Health care. In an interview with Larry King in 1999, Trump said he was “very liberal when it comes to health care” and that he believes in “universal health care.”

Similarly in “The America We Deserve,” published in 2000, Trump said he was “a liberal” when it comes to health care because it is “unacceptable … that the number of uninsured Americans has risen to 42 million.” The solution? A single-payer health plan.

His record is clear. Yet in his 2011 book, “Time to Get Tough,” Trump complained that Obamacare was a scheme by liberals “to drag America closer to a so-called ‘single-payer system,’ otherwise known as total government-run health care.”

Trump expressed doubt that the number of uninsured was accurate, and questioned whether any effort should be made to cover them.

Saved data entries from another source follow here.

/-- The operands of a well-formed instruction read back from its request (R57). -/
theorem decodeOperands_encode {p : Params} {i : Instr} (hi : isAcceptedRequest i = true)
    (h : i.wellFormed p = true) : decodeOperands p (encode i) = .ok (asRequest i) := by
  cases i <;> simp only [Instr.wellFormed, Bool.and_eq_true] at h
  case asmIdleFire => cases hi
  case reservedOp => cases hi
  case asmConfigure inst fl bd mb idl =>
    obtain ⟨hinst, hfit⟩ := h
    have hlen := countByte_toNat (of_decide_eq_true hfit)
    simp [decodeOperands, encode, asRequest, hlen, hinst, flagsOf_flagsByte, flagsReservedClear_flagsByte,
      Nat.add_comm _ bd.length]
    exact (u32At_append_length (u32Bytes mb) _).trans (u32At_u32Bytes idl)
  case asmPush inst chunk =>
    obtain ⟨⟨hinst, hfit⟩, hadm⟩ := h
    have hlen : chunk.length < 65536 := of_decide_eq_true hfit
    simp [decodeOperands, encode, asRequest, u16Bytes, u16At_two hlen, hinst, hadm]
  case asmTick inst ms => simp [decodeOperands, encode, asRequest, h]
  case asmEnd inst => simp [decodeOperands, encode, asRequest, h]
  case asmDestroy inst => simp [decodeOperands, encode, asRequest, h]
  case codecEncode digits cmd name =>
    obtain ⟨hd, hn⟩ := h
    have hdlen := countByte_toNat (of_decide_eq_true hd)
    have hnlen := countByte_toNat (of_decide_eq_true hn)
    simp [decodeOperands, encode, asRequest, hdlen, hnlen, Nat.add_comm _ digits.length]
  case uSerialPack digits =>
    simp [decodeOperands, encode, asRequest, countByte_toNat (of_decide_eq_true h)]
  case uChecksumGen data =>
    have hlen : data.length < 65536 := of_decide_eq_true h
    simp [decodeOperands, encode, asRequest, u16Bytes, u16At_two hlen]
  case uChecksumVerify data cs =>
    have hlen : data.length < 65536 := of_decide_eq_true h
    simp [decodeOperands, encode, asRequest, u16Bytes, u16At_two hlen, Nat.add_comm _ data.length]
  case uPropByName name =>
    simp [decodeOperands, encode, asRequest, countByte_toNat (of_decide_eq_true h)]
  case uBcdValue data =>
    simp [decodeOperands, encode, asRequest, countByte_toNat (of_decide_eq_true h)]
  case uScale raw name =>
    obtain ⟨hr, hn⟩ := h
    have hrlen := countByte_toNat (of_decide_eq_true hr)
    have hnlen := countByte_toNat (of_decide_eq_true hn)
    simp [decodeOperands, encode, asRequest, hrlen, hnlen, Nat.add_comm _ raw.length]
  case codecDecode => exact decodeOperands_decodeFrameRequest h.1 h.2
  case wireReadRequest | wireReadResponse | wireReadResponseMore | wireErrorResponse | wireOtherCommand =>
    exact decodeOperands_decodeFrameRequest h.1.1 h.1.2
  all_goals rfl

/-- The request of a well-formed instruction decodes to it, a wire row's to its `CODEC_DECODE` (R56, R57). -/
theorem decodeRequest_encode {p : Params} {i : Instr} (hi : isEvent i = false) (h : i.wellFormed p = true) :
    decodeRequest p (encode i) = .ok (asRequest i) := by
  by_cases ha : isAcceptedRequest i = true
  · rw [decodeRequest_of_layout (isReservedOp_encode ha) (requestLength_encode h), decodeOperands_encode ha h]
  · cases i with
    | asmIdleFire => cases hi
    | reservedOp op rest => exact if_pos h
    | _ => exact absurd rfl ha

/-- The frame of a wire row refines to that row, and any frame refines to a wire row alone (R54, R112). -/
theorem refine_codecDecode_of_isWireRow {i : Instr} {f : Bytes} (h : isWireRow i f = true) :
    refine (.codecDecode f) = i := by
  unfold isWireRow at h
  unfold refine
  cases hc : reachedCommand f with
  | none => simp [hc] at h
  | some c => simpa [hc] using h

/-- A well-formed instruction and what the port reads from its request are refined alike (log 15). -/
theorem refine_asRequest {p : Params} {i : Instr} (h : i.wellFormed p = true) : refine (asRequest i) = refine i := by
  cases i with
  | wireReadRequest | wireReadResponse | wireReadResponseMore | wireErrorResponse | wireOtherCommand =>
    simp only [Instr.wellFormed, Bool.and_eq_true] at h
    exact refine_codecDecode_of_isWireRow h.2
  | _ => rfl

theorem refine_eq_self {i : Instr} (hi : ∀ f, i ≠ .codecDecode f) : refine i = i := by
  rcases refine_cases i with h | ⟨f, c, hf, -, -⟩
  · exact h
  · exact absurd hf (hi f)

/-- Every instruction but the timer event arrives as its request (R55). -/
theorem encodeInput_of_request {i : Instr} (hi : isEvent i = false) : encodeInput i = .request (encode i) := by
  cases i with
  | asmIdleFire => cases hi
  | _ => rfl

/-- Settles O1: the port reads `asRequest` of the instruction from its request, and refining that gives what refining
the instruction gives. -/
theorem decodeEncodeRoundTrip : Obligations.DecodeEncodeRoundTrip := by
  intro p i h
  refine ⟨?_, refine_eq_self⟩
  cases hi : isEvent i with
  | true =>
    cases i with
    | asmIdleFire => rfl
    | _ => cases hi
  | false =>
    rw [encodeInput_of_request hi, decodeInput, decodeRequest_encode hi h, ← refine_asRequest h]
    rfl

/-! ## What the port refuses and what it answers -/

/-- The codes R58 lists are the ones the port does not accept (R56). -/
theorem isReservedOp_iff (op : Byte) : isReservedOp op = true ↔ Claims.Reserved op := by
  simp only [isReservedOp, acceptedOps, Claims.Reserved, Bool.not_eq_true', List.contains_eq_mem,
    decide_eq_false_iff_not, List.mem_cons, List.not_mem_nil, or_false, not_or, ← BitVec.toNat_inj, BitVec.reduceToNat]
  have := op.isLt
  omega
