/-- LD dd,nn / LD ii,nn / LD SP,HL / LD SP,ii: the destination takes the word and nothing else changes.
(41_load16_stack_exchange.md R320, 41_load16_stack_exchange.md R325, 41_load16_stack_exchange.md R332,
41_load16_stack_exchange.md R335) -/
def Obligations.LoadWordRegisterForms : Prop :=
  ∀ (s : State) (p : RP) (ii : IndexReg) (nn : Word),
    exec (.ldDdNn p nn) s = .next (after (s.setRP p nn) 10 s.bus) ∧
    exec (.ldIiNn ii nn) s = .next (after (s.setIndex ii nn) 14 s.bus) ∧
    exec .ldSPHL s = .next (after { s with sp := mkWord s.h s.l } 6 s.bus) ∧
    exec (.ldSPIi .ix) s = .next (after { s with sp := s.ix } 10 s.bus) ∧
    exec (.ldSPIi .iy) s = .next (after { s with sp := s.iy } 10 s.bus)

/-- LD HL,(nn) / LD dd,(nn) / LD ii,(nn) / POP qq / POP ii read a little-endian word, low byte first.
(41_load16_stack_exchange.md R321, 41_load16_stack_exchange.md R323, 41_load16_stack_exchange.md R333,
41_load16_stack_exchange.md R327, 41_load16_stack_exchange.md R337, R74) -/
def Obligations.LoadWordFromMemoryForms : Prop :=
  ∀ (s : State) (p : RP) (q : RP2) (ii : IndexReg) (nn : Word),
    exec (.ldHLAtNn nn) s = .next (after { s with h := hiByte (wordFrom s nn), l := loByte (wordFrom s nn) } 16 (busAfterReads s nn)) ∧
    exec (.ldDdAtNn p nn) s = .next (after (s.setRP p (wordFrom s nn)) 20 (busAfterReads s nn)) ∧
    exec (.ldIiAtNn ii nn) s = .next (after (s.setIndex ii (wordFrom s nn)) 20 (busAfterReads s nn)) ∧
    exec (.popQq q) s = .next (after (State.setRP2 { s with sp := s.sp + 2 } q (wordFrom s s.sp)) 10 (busAfterReads s s.sp)) ∧
    exec (.popIi ii) s = .next (after (State.setIndex { s with sp := s.sp + 2 } ii (wordFrom s s.sp)) 14 (busAfterReads s s.sp))

/-- LD (nn),HL / LD (nn),dd / LD (nn),ii / PUSH qq / PUSH ii write exactly the two bytes of a word.
(41_load16_stack_exchange.md R322, 41_load16_stack_exchange.md R324, 41_load16_stack_exchange.md R334,
41_load16_stack_exchange.md R326, 41_load16_stack_exchange.md R336, R89) -/
def Obligations.StoreWordForms : Prop :=
  ∀ (s : State) (p : RP) (q : RP2) (ii : IndexReg) (nn : Word),
    StoresWord (.ldAtNnHL nn) s nn (mkWord s.h s.l) (after s 16 s.bus) ∧
    StoresWord (.ldAtNnDd p nn) s nn (s.getRP p) (after s 20 s.bus) ∧
    StoresWord (.ldAtNnIi ii nn) s nn (s.index ii) (after s 20 s.bus) ∧
    StoresWordHighFirst (.pushQq q) s (s.sp - 2) (s.getRP2 q)
      (after { s with sp := s.sp - 2 } 11 s.bus) ∧
    StoresWordHighFirst (.pushIi ii) s (s.sp - 2) (s.index ii)
      (after { s with sp := s.sp - 2 } 15 s.bus)

/-- EX DE,HL / EX AF,AF' / EXX / EX (SP),HL / EX (SP),ii swap exactly the named values. (41_load16_stack_exchange.md
R328, 41_load16_stack_exchange.md R329, 41_load16_stack_exchange.md R330, 41_load16_stack_exchange.md R331,
41_load16_stack_exchange.md R338, R22) -/
def Obligations.ExchangeForms : Prop :=
  ∀ (s : State),
    exec .exDEHL s = .next (after { s with d := s.h, e := s.l, h := s.d, l := s.e } 4 s.bus) ∧
    exec .exAFAF s = .next (after { s with a := s.a', f := s.f', a' := s.a, f' := s.f } 4 s.bus) ∧
    exec .exx s = .next (after { s with
      b := s.b', c := s.c', d := s.d', e := s.e', h := s.h', l := s.l'
      b' := s.b, c' := s.c, d' := s.d, e' := s.e, h' := s.h, l' := s.l } 4 s.bus) ∧
    StoresWordHighFirst .exAtSPHL s s.sp (mkWord s.h s.l)
      (after { s with h := hiByte (wordFrom s s.sp), l := loByte (wordFrom s s.sp) } 19 (busAfterReads s s.sp)) ∧
    StoresWordHighFirst (.exAtSPIi .ix) s s.sp s.ix
      (after { s with ix := wordFrom s s.sp } 23 (busAfterReads s s.sp)) ∧
    StoresWordHighFirst (.exAtSPIi .iy) s s.sp s.iy
      (after { s with iy := wordFrom s s.sp } 23 (busAfterReads s s.sp))

/-- ADD, ADC, SUB, SBC in all five operand forms: A and F from ADD8 or SUB8, nothing else changed. (42_alu8.md R347 to
R366, R341, R342) -/
def Obligations.AddSubtractForms : Prop :=
  ∀ (s : State) (z : Reg8) (n d : Byte) (ii : IndexReg) (q : PReg),
    exec (.addR z) s = .next (after (acc s (add8 s.a (s.getR z) false)) 4 s.bus) ∧
    exec (.addN n) s = .next (after (acc s (add8 s.a n false)) 7 s.bus) ∧
    exec .addAtHL s = .next (after (acc s (add8 s.a (byteFrom s (mkWord s.h s.l)) false)) 7 (busAfterRead s (mkWord s.h s.l))) ∧
    exec (.addIdx ii d) s = .next (after (acc s (add8 s.a (byteFrom s (indexed s ii d)) false)) 19 (busAfterRead s (indexed s ii d))) ∧
    exec (.addP ii q) s = .next (after (acc s (add8 s.a (s.getP ii q) false)) 8 s.bus) ∧
    exec (.adcR z) s = .next (after (acc s (add8 s.a (s.getR z) (bitOf s.f 0))) 4 s.bus) ∧
    exec (.adcN n) s = .next (after (acc s (add8 s.a n (bitOf s.f 0))) 7 s.bus) ∧
    exec .adcAtHL s = .next (after (acc s (add8 s.a (byteFrom s (mkWord s.h s.l)) (bitOf s.f 0))) 7 (busAfterRead s (mkWord s.h s.l))) ∧
    exec (.adcIdx ii d) s = .next (after (acc s (add8 s.a (byteFrom s (indexed s ii d)) (bitOf s.f 0))) 19 (busAfterRead s (indexed s ii d))) ∧
    exec (.adcP ii q) s = .next (after (acc s (add8 s.a (s.getP ii q) (bitOf s.f 0))) 8 s.bus) ∧
    exec (.subR z) s = .next (after (acc s (sub8 s.a (s.getR z) false)) 4 s.bus) ∧
    exec (.subN n) s = .next (after (acc s (sub8 s.a n false)) 7 s.bus) ∧
    exec .subAtHL s = .next (after (acc s (sub8 s.a (byteFrom s (mkWord s.h s.l)) false)) 7 (busAfterRead s (mkWord s.h s.l))) ∧
    exec (.subIdx ii d) s = .next (after (acc s (sub8 s.a (byteFrom s (indexed s ii d)) false)) 19 (busAfterRead s (indexed s ii d))) ∧
    exec (.subP ii q) s = .next (after (acc s (sub8 s.a (s.getP ii q) false)) 8 s.bus) ∧
    exec (.sbcR z) s = .next (after (acc s (sub8 s.a (s.getR z) (bitOf s.f 0))) 4 s.bus) ∧
    exec (.sbcN n) s = .next (after (acc s (sub8 s.a n (bitOf s.f 0))) 7 s.bus) ∧
    exec .sbcAtHL s = .next (after (acc s (sub8 s.a (byteFrom s (mkWord s.h s.l)) (bitOf s.f 0))) 7 (busAfterRead s (mkWord s.h s.l))) ∧
    exec (.sbcIdx ii d) s = .next (after (acc s (sub8 s.a (byteFrom s (indexed s ii d)) (bitOf s.f 0))) 19 (busAfterRead s (indexed s ii d))) ∧
    exec (.sbcP ii q) s = .next (after (acc s (sub8 s.a (s.getP ii q) (bitOf s.f 0))) 8 s.bus)

/-- AND, XOR, OR, CP in all five operand forms: A and F from the function of the rule, A kept by CP. (42_alu8.md R367
to R386, R343, R344) -/
def Obligations.LogicAndCompareForms : Prop :=
  ∀ (s : State) (z : Reg8) (n d : Byte) (ii : IndexReg) (q : PReg),
    exec (.andR z) s = .next (after (acc s (and8 s.a (s.getR z))) 4 s.bus) ∧
    exec (.andN n) s = .next (after (acc s (and8 s.a n)) 7 s.bus) ∧
    exec .andAtHL s = .next (after (acc s (and8 s.a (byteFrom s (mkWord s.h s.l)))) 7 (busAfterRead s (mkWord s.h s.l))) ∧
    exec (.andIdx ii d) s = .next (after (acc s (and8 s.a (byteFrom s (indexed s ii d)))) 19 (busAfterRead s (indexed s ii d))) ∧
    exec (.andP ii q) s = .next (after (acc s (and8 s.a (s.getP ii q))) 8 s.bus) ∧
    exec (.xorR z) s = .next (after (acc s (xor8 s.a (s.getR z))) 4 s.bus) ∧
    exec (.xorN n) s = .next (after (acc s (xor8 s.a n)) 7 s.bus) ∧
    exec .xorAtHL s = .next (after (acc s (xor8 s.a (byteFrom s (mkWord s.h s.l)))) 7 (busAfterRead s (mkWord s.h s.l))) ∧
    exec (.xorIdx ii d) s = .next (after (acc s (xor8 s.a (byteFrom s (indexed s ii d)))) 19 (busAfterRead s (indexed s ii d))) ∧
    exec (.xorP ii q) s = .next (after (acc s (xor8 s.a (s.getP ii q))) 8 s.bus) ∧
    exec (.orR z) s = .next (after (acc s (or8 s.a (s.getR z))) 4 s.bus) ∧
    exec (.orN n) s = .next (after (acc s (or8 s.a n)) 7 s.bus) ∧
    exec .orAtHL s = .next (after (acc s (or8 s.a (byteFrom s (mkWord s.h s.l)))) 7 (busAfterRead s (mkWord s.h s.l))) ∧
    exec (.orIdx ii d) s = .next (after (acc s (or8 s.a (byteFrom s (indexed s ii d)))) 19 (busAfterRead s (indexed s ii d))) ∧
    exec (.orP ii q) s = .next (after (acc s (or8 s.a (s.getP ii q))) 8 s.bus) ∧
    exec (.cpR z) s = .next (after (acc s (s.a, cp8 s.a (s.getR z))) 4 s.bus) ∧
    exec (.cpN n) s = .next (after (acc s (s.a, cp8 s.a n)) 7 s.bus) ∧
    exec .cpAtHL s = .next (after (acc s (s.a, cp8 s.a (byteFrom s (mkWord s.h s.l)))) 7 (busAfterRead s (mkWord s.h s.l))) ∧
    exec (.cpIdx ii d) s = .next (after (acc s (s.a, cp8 s.a (byteFrom s (indexed s ii d)))) 19 (busAfterRead s (indexed s ii d))) ∧
    exec (.cpP ii q) s = .next (after (acc s (s.a, cp8 s.a (s.getP ii q))) 8 s.bus)

/-- INC and DEC of a register, an index half, (HL) and (ii+d): INC8 or DEC8 of the operand and F. (42_alu8.md R387 to
R394, R345) -/
def Obligations.IncrementDecrementByteForms : Prop :=
  ∀ (s : State) (y : Reg8) (ii : IndexReg) (q : PReg) (d : Byte),
    exec (.incR y) s = .next (after (State.setR { s with f := (inc8 (s.getR y) s.f).2 } y (inc8 (s.getR y) s.f).1) 4 s.bus) ∧
    exec (.incP ii q) s =
      .next (after (State.setP { s with f := (inc8 (s.getP ii q) s.f).2 } ii q (inc8 (s.getP ii q) s.f).1) 8 s.bus) ∧
    StoresByte .incAtHL s (mkWord s.h s.l) (inc8 (byteFrom s (mkWord s.h s.l)) s.f).1
      (after { s with f := (inc8 (byteFrom s (mkWord s.h s.l)) s.f).2 } 11 (busAfterRead s (mkWord s.h s.l))) ∧
    StoresByte (.incIdx ii d) s (indexed s ii d) (inc8 (byteFrom s (indexed s ii d)) s.f).1
      (after { s with f := (inc8 (byteFrom s (indexed s ii d)) s.f).2 } 23 (busAfterRead s (indexed s ii d))) ∧
    exec (.decR y) s = .next (after (State.setR { s with f := (dec8 (s.getR y) s.f).2 } y (dec8 (s.getR y) s.f).1) 4 s.bus) ∧
    exec (.decP ii q) s =
      .next (after (State.setP { s with f := (dec8 (s.getP ii q) s.f).2 } ii q (dec8 (s.getP ii q) s.f).1) 8 s.bus) ∧
    StoresByte .decAtHL s (mkWord s.h s.l) (dec8 (byteFrom s (mkWord s.h s.l)) s.f).1
      (after { s with f := (dec8 (byteFrom s (mkWord s.h s.l)) s.f).2 } 11 (busAfterRead s (mkWord s.h s.l))) ∧
    StoresByte (.decIdx ii d) s (indexed s ii d) (dec8 (byteFrom s (indexed s ii d)) s.f).1
      (after { s with f := (dec8 (byteFrom s (indexed s ii d)) s.f).2 } 23 (busAfterRead s (indexed s ii d)))

/-- DAA, CPL, NEG, SCF, CCF: A and F as the rules give them. (42_alu8.md R395 to R399, R342, R346, 92_eei_decisions.md
D17) -/
def Obligations.AccumulatorAndFlagInstructions : Prop :=
  ∀ (s : State) (x : BitVec 3),
    exec .daa s = .next (after (acc s (daa8 s.a s.f)) 4 s.bus) ∧
    exec (.neg x) s = .next (after (acc s (sub8 0 s.a false)) 8 s.bus) ∧
    (∃ f, exec .cpl s = .next (after { s with a := ~~~s.a, f := f } 4 s.bus) ∧ bitOf f 7 = bitOf s.f 7 ∧
      bitOf f 6 = bitOf s.f 6 ∧ bitOf f 5 = bitOf (~~~s.a) 5 ∧ bitOf f 4 = true ∧ bitOf f 3 = bitOf (~~~s.a) 3 ∧
      bitOf f 2 = bitOf s.f 2 ∧ bitOf f 1 = true ∧ bitOf f 0 = bitOf s.f 0) ∧
    (∃ f, exec .scf s = .next (after { s with f := f } 4 s.bus) ∧ bitOf f 7 = bitOf s.f 7 ∧ bitOf f 6 = bitOf s.f 6 ∧
      bitOf f 5 = bitOf s.a 5 ∧ bitOf f 4 = false ∧ bitOf f 3 = bitOf s.a 3 ∧ bitOf f 2 = bitOf s.f 2 ∧
      bitOf f 1 = false ∧ bitOf f 0 = true) ∧
    (∃ f, exec .ccf s = .next (after { s with f := f } 4 s.bus) ∧ bitOf f 7 = bitOf s.f 7 ∧ bitOf f 6 = bitOf s.f 6 ∧
      bitOf f 5 = bitOf s.a 5 ∧ bitOf f 4 = bitOf s.f 0 ∧ bitOf f 3 = bitOf s.a 3 ∧ bitOf f 2 = bitOf s.f 2 ∧
      bitOf f 1 = false ∧ bitOf f 0 = !bitOf s.f 0)

/-- ADD HL,ss / ADC HL,ss / SBC HL,ss / INC ss / DEC ss and the index forms. (43_alu16.md R402 to R409, R400, R401) -/
def Obligations.Arithmetic16Forms : Prop :=
  ∀ (s : State) (p : RP) (ii : IndexReg) (r : RPI),
    exec (.addHLSs p) s =
      .next (after (State.setHL { s with f := (add16 (mkWord s.h s.l) (s.getRP p) s.f).2 } (add16 (mkWord s.h s.l) (s.getRP p) s.f).1) 11 s.bus) ∧
    exec (.adcHLSs p) s =
      .next (after (State.setHL { s with f := (adc16 (mkWord s.h s.l) (s.getRP p) (bitOf s.f 0)).2 }
        (adc16 (mkWord s.h s.l) (s.getRP p) (bitOf s.f 0)).1) 15 s.bus) ∧
    exec (.sbcHLSs p) s =
      .next (after (State.setHL { s with f := (sbc16 (mkWord s.h s.l) (s.getRP p) (bitOf s.f 0)).2 }
        (sbc16 (mkWord s.h s.l) (s.getRP p) (bitOf s.f 0)).1) 15 s.bus) ∧
    exec (.incSs p) s = .next (after (s.setRP p (s.getRP p + 1)) 6 s.bus) ∧
    exec (.decSs p) s = .next (after (s.setRP p (s.getRP p - 1)) 6 s.bus) ∧
    exec (.addIiPp ii r) s =
      .next (after (State.setIndex { s with f := (add16 (s.index ii) (s.getRPI ii r) s.f).2 } ii
        (add16 (s.index ii) (s.getRPI ii r) s.f).1) 15 s.bus) ∧
    exec (.incIi ii) s = .next (after (s.setIndex ii (s.index ii + 1)) 10 s.bus) ∧
    exec (.decIi ii) s = .next (after (s.setIndex ii (s.index ii - 1)) 10 s.bus)

/-- RLCA, RRCA, RLA, RRA and the eight rotates and shifts of a register. (44_rotate_shift_bit.md R412 to R430, R410) -/
def Obligations.RotateRegisterForms : Prop :=
  ∀ (s : State) (z : Reg8),
    exec (.rlcR z) s = .next (after (State.setR { s with f := (rotf .rlc (s.getR z) s.f).2 } z (rotf .rlc (s.getR z) s.f).1) 8 s.bus) ∧
    exec (.rrcR z) s = .next (after (State.setR { s with f := (rotf .rrc (s.getR z) s.f).2 } z (rotf .rrc (s.getR z) s.f).1) 8 s.bus) ∧
    exec (.rlR z) s = .next (after (State.setR { s with f := (rotf .rl (s.getR z) s.f).2 } z (rotf .rl (s.getR z) s.f).1) 8 s.bus) ∧
    exec (.rrR z) s = .next (after (State.setR { s with f := (rotf .rr (s.getR z) s.f).2 } z (rotf .rr (s.getR z) s.f).1) 8 s.bus) ∧
    exec (.slaR z) s = .next (after (State.setR { s with f := (rotf .sla (s.getR z) s.f).2 } z (rotf .sla (s.getR z) s.f).1) 8 s.bus) ∧
    exec (.sraR z) s = .next (after (State.setR { s with f := (rotf .sra (s.getR z) s.f).2 } z (rotf .sra (s.getR z) s.f).1) 8 s.bus) ∧
    exec (.sllR z) s = .next (after (State.setR { s with f := (rotf .sll (s.getR z) s.f).2 } z (rotf .sll (s.getR z) s.f).1) 8 s.bus) ∧
    exec (.srlR z) s = .next (after (State.setR { s with f := (rotf .srl (s.getR z) s.f).2 } z (rotf .srl (s.getR z) s.f).1) 8 s.bus) ∧
    (∀ p ∈ [(Instr.rlca, RotOp.rlc), (.rrca, .rrc), (.rla, .rl), (.rra, .rr)],
      let r := rot8 p.2 s.a (bitOf s.f 0)
      ∃ f, exec p.1 s = .next (after { s with a := r.1, f := f } 4 s.bus) ∧ bitOf f 7 = bitOf s.f 7 ∧
        bitOf f 6 = bitOf s.f 6 ∧ bitOf f 5 = bitOf r.1 5 ∧ bitOf f 4 = false ∧ bitOf f 3 = bitOf r.1 3 ∧
        bitOf f 2 = bitOf s.f 2 ∧ bitOf f 1 = false ∧ bitOf f 0 = r.2)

He wrote that 20 percent of the uninsured were not U.S. citizens; 30 percent can afford health care because they earn more than $75,000; and 28 percent are young people who need insurance but are in transition so they do not justify altering “the world’s greatest health-care system.”

Last year, when announcing his campaign, Trump called Obamacare “a disaster called the big lie” and said that the size of deductibles made health insurance “virtually useless.”

If Trump is selected as the nominee, the media will have a lot of fodder. Journalists, who tend to be registered Democrats, have not yet gone after Trump, because they want him to be the nominee. Many believe that a Trump candidacy has the best chance of putting Clinton in the White House. No wonder some Republicans are concerned.